There are 2 solutions that I can think of ::

(1) As Michael suggested above the transaction type which is broadcasted via ap.write(..) should have a property named id. Within the write function in analysis imp, you could check this id field to determine the source

class transaction extends uvm_sequence_item;
  int id;
  ......
endclass

// Within each of the agent
uvm_analysis_port#(transaction) ap;

//Prior to broadcasting via analysis port you would create an object of transaction type and assign id field

// Within your scbd
uvm_analysis_imp#(transaction,scbd) a_imp;

function void write(transaction t);
  case( t.id )
  
endfunction

(2) Each of the 16 agents would have a unique name ( as 1st arg. to create function ). You could use a suffix 1 to 15 for each of them and then use the same suffix as argument while creating the transaction type. Within the write function you could call txn.get_name() to identify

 // Within each of the agent created using suffix "_N"
 // Eg: agent0 = agent::type_id::create( "agent_0" , this );

 Now when you create transaction type before broadcasting it via ap.write,
 we could use the suffix as unique identifier to create

 txn = transaction::type_id::create("txn_0",this);

 // Assign properties
 ap.write(txn);

// Now within the Scbd's write function
function void write(transaction t);
  case( t.get_name() )
  
endfunction

I would suggest first reading the UVM source code and documentation of these classes (`uvm_tlm_analysis_fifo and `uvm_tlm_fifo`).
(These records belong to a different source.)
-- ==== Sys2Proof/Machine/Preempt.lean ====
section
/-!
DEFINITION. Pre-emption and migration: the stop of a slice (R316, R317) and the freeze (R318), save (R319 to R321), restore
(R322, R323), resume in place and hold (R324).
-/
namespace Sys2Proof.Machine

/-! ### Running a slice again -/

/-- Wakes everything of a slice that a stop may have held. A slice with FUNC 0 runs nothing: it stays stopped (R329). -/
def State.runSlice (s : State) (sk : Nat) : State :=
  let node := skNode sk
  let n := skNum sk
  let y := s.ylimit sk
  if s.sliceFunc sk = 0 then s
  else
  let s := s.putSlice sk { s.slice sk with stop := .running, kept := false }
  let s := (s.sliceCores sk).foldl (fun s m =>
    let ck := node * 256 + m
    let c := s.core ck
    let s := s.putCore ck { c with stop := none, wait := none, pushHeld := none, watchdog := if c.run == .running || c.run == .ended then y else c.watchdog }
    let s := if c.run == .running then s.wake (.core ck) else s
    let s := if c.run == .staging then s.wake (.event (.threadStart node m)) else s
    let s := ((s.wake (.ring ck 0)).wake (.ring ck 1)).wake (.ring ck 2)
    s.checkDrained ck) s
  let sl := s.slice sk
  let s := sl.waiting.foldl (fun s v => s.wake (.event (.invocationStart node n v.slot))) s
  let s := sl.scheds.foldl (fun s x => s.wake (.event (.schedBoundary node n x.1))) s
  let s := (sl.reqs.filter fun r => r.2.state == ReqState.fetch).foldl (fun s r => s.wake (.event (.packPlacementDone node n r.1))) s
  let s := (s.wake (.event (.iterationDispatch node n))).askHandler sk
  s.runInbox node (s.sliceFunc sk)

/-! ### PREEMPT (R316) -/

def preemptReq : Nat := 2 ^ 63
def preemptFroze : Nat := 2 ^ 62
/-- NOFRZ, SLICE and DEADLINE as written. -/
def preemptFields (v : W64) : Nat := v.fld 61 1 * 2 ^ 61 + v.fld 32 6 * 2 ^ 32 + v.fld 0 32

/-- A write of PREEMPT. A write while a stop is in progress is ignored, and so is a request for an unbound slice. -/
def State.preemptWrite (s : State) (node : Nat) (v : W64) : State :=
  let n := v.fld 32 6
  let sk := skOf node n
  let req := v.fld 63 1 == 1
  if (s.pkg node).stopping.isSome || (req && !(s.slice sk).bound) then s
  else if !req then s.setPcsr node 0x104 (BitVec.ofNat 64 ((s.pcsr node 0x104).fld 62 1 * preemptFroze + preemptFields v))
  else
    let s := s.setPcsr node 0x104 (BitVec.ofNat 64 (preemptReq + preemptFields v))
    let s := s.putPkg node { s.pkg node with stopping := some (n, s.clock) }
    let sl := s.slice sk
    (s.putSlice sk (if sl.stop == .running then { sl with stop := .stopping } else sl)).wake (.event (.stopComplete node n))

/-- PREEMPT as an event. -/
def execPreempt (node : Nat) (v : BitVec 64) (s : State) : Out := .next (s.preemptWrite node v)

/-! ### The stop (R317) -/

/-- The access core of a slice's core has stopped: no thread, parked, stopped at a stop point, or past its end. -/
def Core.accessStopped (c : Core) : Bool :=
  match c.run with
  | .idle => true
  | .staging => c.stagePark.isSome
  | .running => c.stop.isSome || c.fault.isSome
  | .ended => true

/-- The parts that a ganged multiply of the acting core still lacks have arrived, and each waits at its member. -/
def State.gangWaits (s : State) (e : Entry) : Bool :=
  e.gang.sent != [] && e.gang.members.all fun m =>
    e.gang.done.has m ||
      match s.me.slice.bind fun sk => s.sliceCoreKey sk m with
      | none => false
      | some m => (s.core m).mat.parts.any fun p => p.issuer == s.cur && (s.core m).partWaits p

/-- A ring of the acting core does not go on: it is empty, parked, held by the stop, or its head entry waits. -/
def State.ringStopped (s : State) (r : Nat) : Bool :=
  match (s.ring r).queue with
  | [] => true
  | e :: _ =>
    !e.finished && ((s.ring r).park.isSome || e.held || s.stopHolds r e || !s.me.waitMet r e ||
      (!s.inExecution r && (s.me.randHolds r e || s.me.partHolds r e)) || (r == 1 && s.gangWaits e))

/-- Everything of a core has stopped, and nothing that it asked for is outstanding. -/
def State.coreStopped (s : State) (ck : Nat) : Bool :=
  let t := { s with cur := ck }
  let c := s.core ck
  c.accessStopped && t.ringStopped 0 && t.ringStopped 1 && t.ringStopped 2 && c.mat.parts.all c.partWaits &&
    !(s.transfers.any fun h => h.core == ck) && !(s.tagQ.any fun q => q.of ck) &&
    !s.storesOut ck &&
    c.rldsAnswered

/-- An mmul without .chk stands at the head of the matrix ring, and nothing keeps it from being in execution. A ring whose head is a
tile-start marker that has not been reached has stopped there (R317). -/
def State.canFreeze (s : State) : Option Entry :=
  match s.me.mring.queue with
  | e :: _ =>
    if s.me.mring.park.isNone && !e.finished && !e.held && !e.stale && (!e.tsm || s.me.mring.win == some s.me.mring.rp) && (e.waitk = 0 || e.wdone) && !s.me.randHolds 1 e && !s.me.partHolds 1 e &&
        (e.word.fld 27 5 == 0x05 || e.word.fld 27 5 == 0x06) && e.word.fld 0 1 == 0 && s.me.mat.frozen.isNone then some e else none
  | [] => none

/-- R318 on one core: whether the multiply was in execution, and how far, is a free choice. -/
def State.freezeCore (s : State) (ck : Nat) : State :=
  let s := { s with cur := ck }
  match s.canFreeze with
  | none => s
  | some e =>
    let (running, s) := s.pickBool
    if !running then s
    else
      let (t, s) := s.pickNat
      let t := t % (shMPAD e.shape + shStages e.shape + shNPAD e.shape)
      let m := s.me.mat
      let z := freezeAt (m.tile (e.word.fld 24 3)) (m.tile (e.word.fld 21 3)) e.shape e.seq t
      let s := s.setMe { s.me with mat := { m.begin (e.word.fld 27 5 == 0x06) (e.word.fld 18 3) with frozen := some z } }
      let s := s.setPcsr s.node 0x104 (s.pcsr s.node 0x104 ||| BitVec.ofNat 64 preemptFroze)
      s.record s.node { s.coreRec ck 0xD3 3 with addr := BitVec.ofNat 64 (ckCore ck) }

/-- The deadline of the stop in progress has expired, and freezing is allowed. -/
def State.deadlinePassed (s : State) (node t0 : Nat) : Bool :=
  let v := s.pcsr node 0x104
  v.fld 61 1 == 0 && v.fld 0 32 ≤ s.clock - t0

/-- A record about a slice. -/
def State.sliceRec (s : State) (sk cause : Nat) (addr : W64) : Rec :=
  { cause := cause, sev := sevOf cause, func := s.sliceFunc sk, slice := skNum sk, unit := 12, addr := addr }

/-- The deadline has expired: matrix rings that still run freeze. -/
def State.freezeSlice (s : State) (sk : Nat) : State :=
  let node := skNode sk
  let s := s.putSlice sk { s.slice sk with stop := .freezing }
  (s.sliceCores sk).foldl (fun s n => s.freezeCore (node * 256 + n)) s

/-- STOP_COMPLETE: looks whether the stop of a slice is complete, and completes it. -/
def execStopComplete (node slice : Nat) (s : State) : Out :=
  let sk := skOf node slice
  .next (match (s.pkg node).stopping with
    | none => s
    | some (n, t0) =>
      if n ≠ slice then s
      else
        let keys := (s.sliceCores sk).map (node * 256 + ·)
        let late : Bool := keys.any fun ck => !({ s with cur := ck } : State).ringStopped 1
        let s := if (s.slice sk).stop == .stopping && s.deadlinePassed node t0 && late then s.freezeSlice sk else s
        if keys.all s.coreStopped then
          let s := s.putPkg node { s.pkg node with stopping := none }
          let s := s.setPcsr node 0x104 (BitVec.ofNat 64 ((s.pcsr node 0x104).toNat % preemptReq))
          let sl := s.slice sk
          let s := if sl.stop == .stopping || sl.stop == .freezing then s.putSlice sk { sl with stop := .stopped } else s
          s.record node (s.sliceRec sk 0xD2 (BitVec.ofNat 64 slice))
        else s.wake (.event (.stopComplete node slice)))

/-- FREEZE: the deadline of the stop in progress expires for the matrix ring of a core of the slice. -/
def execFreeze (node core : Nat) (s : State) : Out :=
  let ck := node * 256 + core
  .next (match (s.core ck).slice, (s.pkg node).stopping with
    | some sk, some (n, t0) =>
      if skOf node n = sk && !isFirmware ck && ((s.slice sk).stop == .stopping || (s.slice sk).stop == .freezing) && s.deadlinePassed node t0 then
        (s.putSlice sk { s.slice sk with stop := .freezing }).freezeCore ck
      else s
    | _, _ => s)

/-! ### The array spill (R321) -/

/-- The spill of a core's frozen multiply, as words: the header, then entry (k, n) for each column n and stage k. -/
def Core.spill (c : Core) (ncol : Nat) : List W64 :=
  match c.mat.frozen with
  | none => []
  | some z =>
    let sh := (c.mring.queue.headD {}).shape
    let left := (List.range (shMPAD sh)).filter fun m => m + shStages sh + shNPAD sh < z.cycle + 2
    let done := left.foldl (fun d m => d + 2 ^ m) 0
    [z.seq, BitVec.ofNat 64 (z.cycle * 2 ^ 32 + min (z.cycle + 1) (shMPAD sh)), BitVec.ofNat 64 done, BitVec.ofNat 64 (done / 2 ^ 64), 0, 0, 0, 0] ++
      (List.range (ncol * 128)).flatMap fun i => let x := Tab.getD z.cells i (0, 0); [x.1, x.2]

/-- A frozen multiply from its spill and the pending copy of its slot; an empty spill is none. -/
def frozenOf (sp : List Byte) (pend : Option Frozen) : Option Frozen :=
  if sp.isEmpty then none
  else
    let cell (i : Nat) : W64 × W64 := (wordAt sp (8 + 2 * i), wordAt sp (9 + 2 * i))
    some {
      seq := wordAt sp 0, cycle := (wordAt sp 1).fld 32 32, done := (pend.map (·.done)).getD []
      cells := ((List.range ((sp.length - 64) / 16)).filter fun i => (cell i).2.fld 41 1 == 1).map fun i => (i, cell i) }

/-! ### The context frame (Tables 21.3, 21.4) -/

/-- STOP of Table 21.4. -/
def Core.stopCode (c : Core) : Nat :=
  match c.run with
  | .idle => 0
  | .staging => 0
  | .ended => 5
  | .running => if c.fault.isSome then 4 else c.stop.getD 0

/-- Exactly n words. -/
def padWords (n : Nat) (l : List W64) : List W64 := (l ++ List.replicate n 0).take n
def flag64 (b : Bool) : W64 := if b then 1 else 0
def nat64 (n : Nat) : W64 := BitVec.ofNat 64 n

/-- The ring words of a frame: pointers, window start with [63] truncated, progress. -/
def Ring.frame (x : Ring) : List W64 :=
  [nat64 x.rp, nat64 x.wp, nat64 ((x.win.getD (2 ^ 63 - 1)) % 2 ^ 63 + (if x.trunc then 2 ^ 63 else 0)),
    nat64 ((if x.prog.lock then 2 ^ 63 else 0) + x.prog.rep % 2 ^ 31 * 2 ^ 32 + x.prog.pos % 2 ^ 32)]

def LoadQueue.frame (l : LoadQueue) : List W64 := [nat64 l.issued, nat64 l.claimed, nat64 l.taken, flag64 l.standing.isSome]

/-- Where images of these lengths stand in an area: one behind the other, each at a line (log entry 21). -/
def imgPlaces : Nat → List Nat → List (Nat × Nat)
  | _, [] => []
  | a, n :: t => (a, n) :: imgPlaces (a + (n + 63) / 64 * 64) t

/-- The 512 words of a frame. lens are the lengths of the images in bytes. -/
def Core.frame (c : Core) (ncol idx : Nat) (lens : List Nat) : List W64 :=
  let hdr : List W64 := [nat64 (0x5456 * 2 ^ 48 + 2 ^ 40 + c.stopCode * 2 ^ 32 + ncol * 2 ^ 24 + 128 * 2 ^ 16 + idx * 2 ^ 8), c.pc, c.seq, nat64 c.watchdog, 0, 0, 0, 0]
  let regs := (0 : W64) :: c.s.toList.tail
  let bx := c.bx.toList.flatMap fun b => [b.1, b.2]
  let rstk := padWords 16 c.rstk.reverse
  let loops := padWords 16 (c.loops.flatMap fun l => [l.count, l.sta, l.lend, l.cdepth.setWidth 64])
  let csrs := padWords 16 [c.trapCause.setWidth 64, c.trapAddr, c.trapPc, c.tvec, flag64 c.trapH, c.rstkBase, c.rstkLim, c.rstkPtr,
    nat64 c.rstk.length, c.cdepth.setWidth 64, nat64 c.loops.length, c.skCells, c.skGrow, c.skRounds]
  let toks := (List.range 64).map fun k =>
    if k = 0 then (0 : W64) else let t := c.token k; nat64 (t.value.toNat + t.praise % 2 ^ 12 * 2 ^ 32 + t.pwait % 2 ^ 12 * 2 ^ 44)
  let bars := (List.range 128).map fun b =>
    let x : CoreBar := Tab.getD c.bars b {}
    nat64 (x.gc.toNat + (if x.pend then 2 ^ 8 else 0) + x.tgt.toNat * 2 ^ 32)
  let rings := padWords 16 (c.vring.frame ++ c.mring.frame ++ c.cring.frame)
  let lqs := padWords 16 (c.lq.toList.flatMap LoadQueue.frame)
  let ports := (List.range 16).flatMap fun p =>
    match c.pushPorts.get? p with
    | some x => [nat64 (2 ^ 63 + x.walk.base), nat64 x.pos]
    | none => [0, 0]
  let slots := c.mat.slots.toList.flatMap fun x => [x.pass, x.status, flag64 x.ckv, 0]
  let dir := padWords 16 ((imgPlaces 0x1000 lens).flatMap fun d => [nat64 d.1, nat64 d.2])
  padWords 512 (hdr ++ regs ++ bx ++ c.sh.toList ++ rstk ++ loops ++ csrs ++ toks ++ bars ++ rings ++ lqs ++ ports ++ slots ++ dir)

/-! ### Save (R319, R320) -/

/-- STATUS of CTXOP, beside the written fields. -/
def State.ctxStatus (s : State) (node status : Nat) : State :=
  s.setPcsr node 0x105 (nat64 (status * 2 ^ 56 + (s.pcsr node 0x105).fld 0 56))

def ctxSlice (v : W64) : Nat := v.fld 2 6
def ctxBase (v : W64) : Nat := v.fld 23 33 * 2 ^ 23

/-- Stores in order, until one fails. -/
def State.saveAll (s : State) (node : Nat) : List (Nat × List Byte) → Bool × State
  | [] => (true, s)
  | (a, bs) :: t =>
    match s.saveBytes node a bs with
    | (true, s) => s.saveAll node t
    | r => r

/-- The words of a slice image in front of its inbox section: a mark, the lengths in words of the two parts, and what the rest records of the
slice that saved it (log entry 21). -/
def imageMark : W64 := 0x5456494D41474500

/-- Full tags and poisoned words of a core's scratchpad, by word, as the scratchpad's image carries them behind its bytes. -/
def State.padMarks (s : State) (ck : Nat) : List W64 :=
  let lo := padBase ck
  let rel (u : Nat) (t : NSet) : NSet := (t.filter fun a => lo ≤ a * u && a * u < lo + padSize).map fun a => (a * u - lo) / 8
  bitmapWords (rel 8 s.tags) (padSize / 512) ++ bitmapWords (rel 1 s.poison) (padSize / 512)

/-- The fault records of a core, of either queue. -/
def State.faultsOf (s : State) (sk ck : Nat) : List FaultRec :=
  ((s.slice sk).faults ++ (s.slice sk).late ++ (s.pkg (skNode sk)).faults).filter fun f => f.core == ck

/-- The six images of a core (R319): vector state, matrix state, spill, load-queue entries, scratchpad, fault records. -/
def State.coreImages (s : State) (sk ck ncol : Nat) : List (List Byte) :=
  let c := s.core ck
  let words (ws : List W64) : List Byte := ws.flatMap wordBytes
  [Codec.vecUnit.bytes c.vec, Codec.matUnit.bytes c.mat, words (c.spill ncol), Codec.core.bytes c,
    s.bytes (padBase ck) padSize ++ words (s.padMarks ck), (s.faultsOf sk ck).flatMap fun f => words (padWords 8 f.words)]

/-- The bytes of a core's ring entries, as the device has changed them since their push (R143). -/
def State.syncRings (s : State) (ck : Nat) : State :=
  [0, 1, 2].foldl (fun s r =>
    let x := (s.core ck).ring r
    let put (s : State) (l : List (Entry × Nat)) (at_ : Nat → Nat) : State :=
      l.foldl (fun s e => s.setBytes (entryAddr ck r (at_ e.2)) e.1.bytes) s
    put (put s x.past.zipIdx.reverse fun i => x.rp + 1023 - i) x.queue.zipIdx fun i => x.rp + i) s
Adding links to the Github Accellera official UVM release UVM, IEEE 1800.2-2020 (source code):

Documentation complaint to UVM1.2 release:

Summary by one of the LLM chatbots:

The main differences between uvm_tlm_fifo and uvm_tlm_analysis_fifo are:

uvm_tlm_fifo

  • Blocking communication: Uses put() and get() methods that block when FIFO is full or empty

  • Point-to-point: Connects one producer to one consumer

  • Buffered storage: Stores transactions with configurable size (default 1)

  • Consumes data: Once get() is called, the transaction is removed from FIFO

  • Typical use: Between sequencer and driver, or for pipelined communication

uvm_tlm_analysis_fifo

  • Non-blocking broadcast: Uses write() method (never blocks)
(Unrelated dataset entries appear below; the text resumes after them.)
/-- A switch that a package sends through has declared a node dead. -/
def State.declaredDead (s : State) (src dst : Nat) : Bool := (s.ports src).any fun w => (s.switch w).portsDown.has dst

/-- SWITCH_DROP_NOTICE (R282): the source takes the notice, of a switch that has declared the destination dead, as the failure of the
request. -/
def execSwitchDropNotice (src dst seq : Nat) (s : State) : Out :=
  .next (match s.outstandingReq src dst seq with
    | none => s
    | some q => if s.declaredDead src dst then s.dropNotice src dst seq q else s)

/-! ### Rejoin (R285) -/

/-- Every node that a pod can have: 144 packages and 18 switches (R59). -/
def allNodes : NSet := List.range 144 ++ (List.range 18).map (· + 0xA0)

/-- REJOIN_QUIET_EXPIRE: the 200 µs since the links were trained are over; the notice goes to every node and every switch, and
those that the pod lacks never acknowledge it (R304). -/
def execRejoinQuietExpire (node : Nat) (s : State) : Out :=
  let p := s.pkg node
  .next (if p.quiet && (List.range 18).any (s.portUp node) && usOf 200 ≤ s.clock - p.rejoinAt then
    s.putPkg node { p with quiet := false, unacked := allNodes.del node, rejoinAt := s.clock, noticed := [] }
  else s)

/-- What a node or a switch does with the rejoin notice of a package, before it acknowledges. -/
def State.rejoinHome (s : State) (home src : Nat) : State :=
  let old (t : Tab Reply) : Tab Reply := t.filter fun e => e.1 / 4096 ≠ src
  if 0xA0 ≤ home then
    let w := s.switch (home - 0xA0)
    s.putSwitch (home - 0xA0) { w with replies := old w.replies, portsDown := w.portsDown.del src }
  else
    let p := s.pkg home
    let gone := Tab.getD p.outstanding src []
    let s := s.putPkg home { p with
      replies := old p.replies, outstanding := p.outstanding.del src, seqTo := p.seqTo.del src, dead := p.dead.del src
      streams := p.streams.filter fun e => e.1 % 256 ≠ src
      held := p.held.filter fun h => h.src ≠ src }
    let fail (s : State) (ck pa : Nat) : State :=
      s.record home { s.coreRec ck 0xA5 6 with kind := 3, addr := BitVec.ofNat 64 pa, peer := src }
    let s := { s with agenda := s.agenda.filter fun h => match h with
      | .event (.fabricRequestReceive a b _) => !(a == home && b == src)
      | _ => true }
    let s := gone.foldl (fun s q => (fail s q.core q.pa).failPosted q) s
    let reads := (s.cores.filter fun e => ckNode e.1 == home).flatMap fun e => (e.2.rldsTo src).map fun a => (e.1, a)
    let s := (reads.foldl (fun s r => fail s r.1 r.2) s).failRlds home src 0xA5
    -- tagged requests of either side that wait at the other (R285, 0x9C)
    let theirs := s.tagQ.filter fun t => ckNode t.core == src && 8 * t.word / 2 ^ 48 == home
    let ours := s.tagQ.filter fun t => !t.gone && ckNode t.core == home && 8 * t.word / 2 ^ 48 == src
    let s := { s with tagQ := s.tagQ.filter fun t => !(ckNode t.core == src && 8 * t.word / 2 ^ 48 == home) }
    let s := theirs.foldl (fun s t => s.record home { s.coreRec t.core 0x9C 7 with kind := 3, addr := BitVec.ofNat 64 (8 * t.word), peer := src }) s
    ours.foldl (fun s t => (fail s t.core (8 * t.word)).answerTagged t.core (.refused 0x60)) s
  • One-to-many: Can connect to multiple subscribers via analysis_export

  • Unlimited buffered storage: No size limit (grows as needed)

  • Non-consuming: Transactions remain until explicitly retrieved via get()

  • Typical use: Between monitor and scoreboard/coverage collectors for broadcasting

Key takeaway: Use uvm_tlm_fifo for controlled data flow between two components. Use uvm_tlm_analysis_fifo for broadcasting monitored data to multiple analysis components.

My personal suggestion based on my experience and the “Key takeaway” above:

  1. To add to your data-valid agent what I have suggested, it is really a minor change in the agent.
  2. Each monitor of the 1 to 16 agents will broadcast its monitored/collected transaction using a write()method, to uvm_tlm_analysis_fifo in your scoreboard/reference-model code.
    You don’t really need here a blocking relationships modeling in the verification
    scoreboard/reference-model..

Please update us if it worked, or in case u have further problems/issues.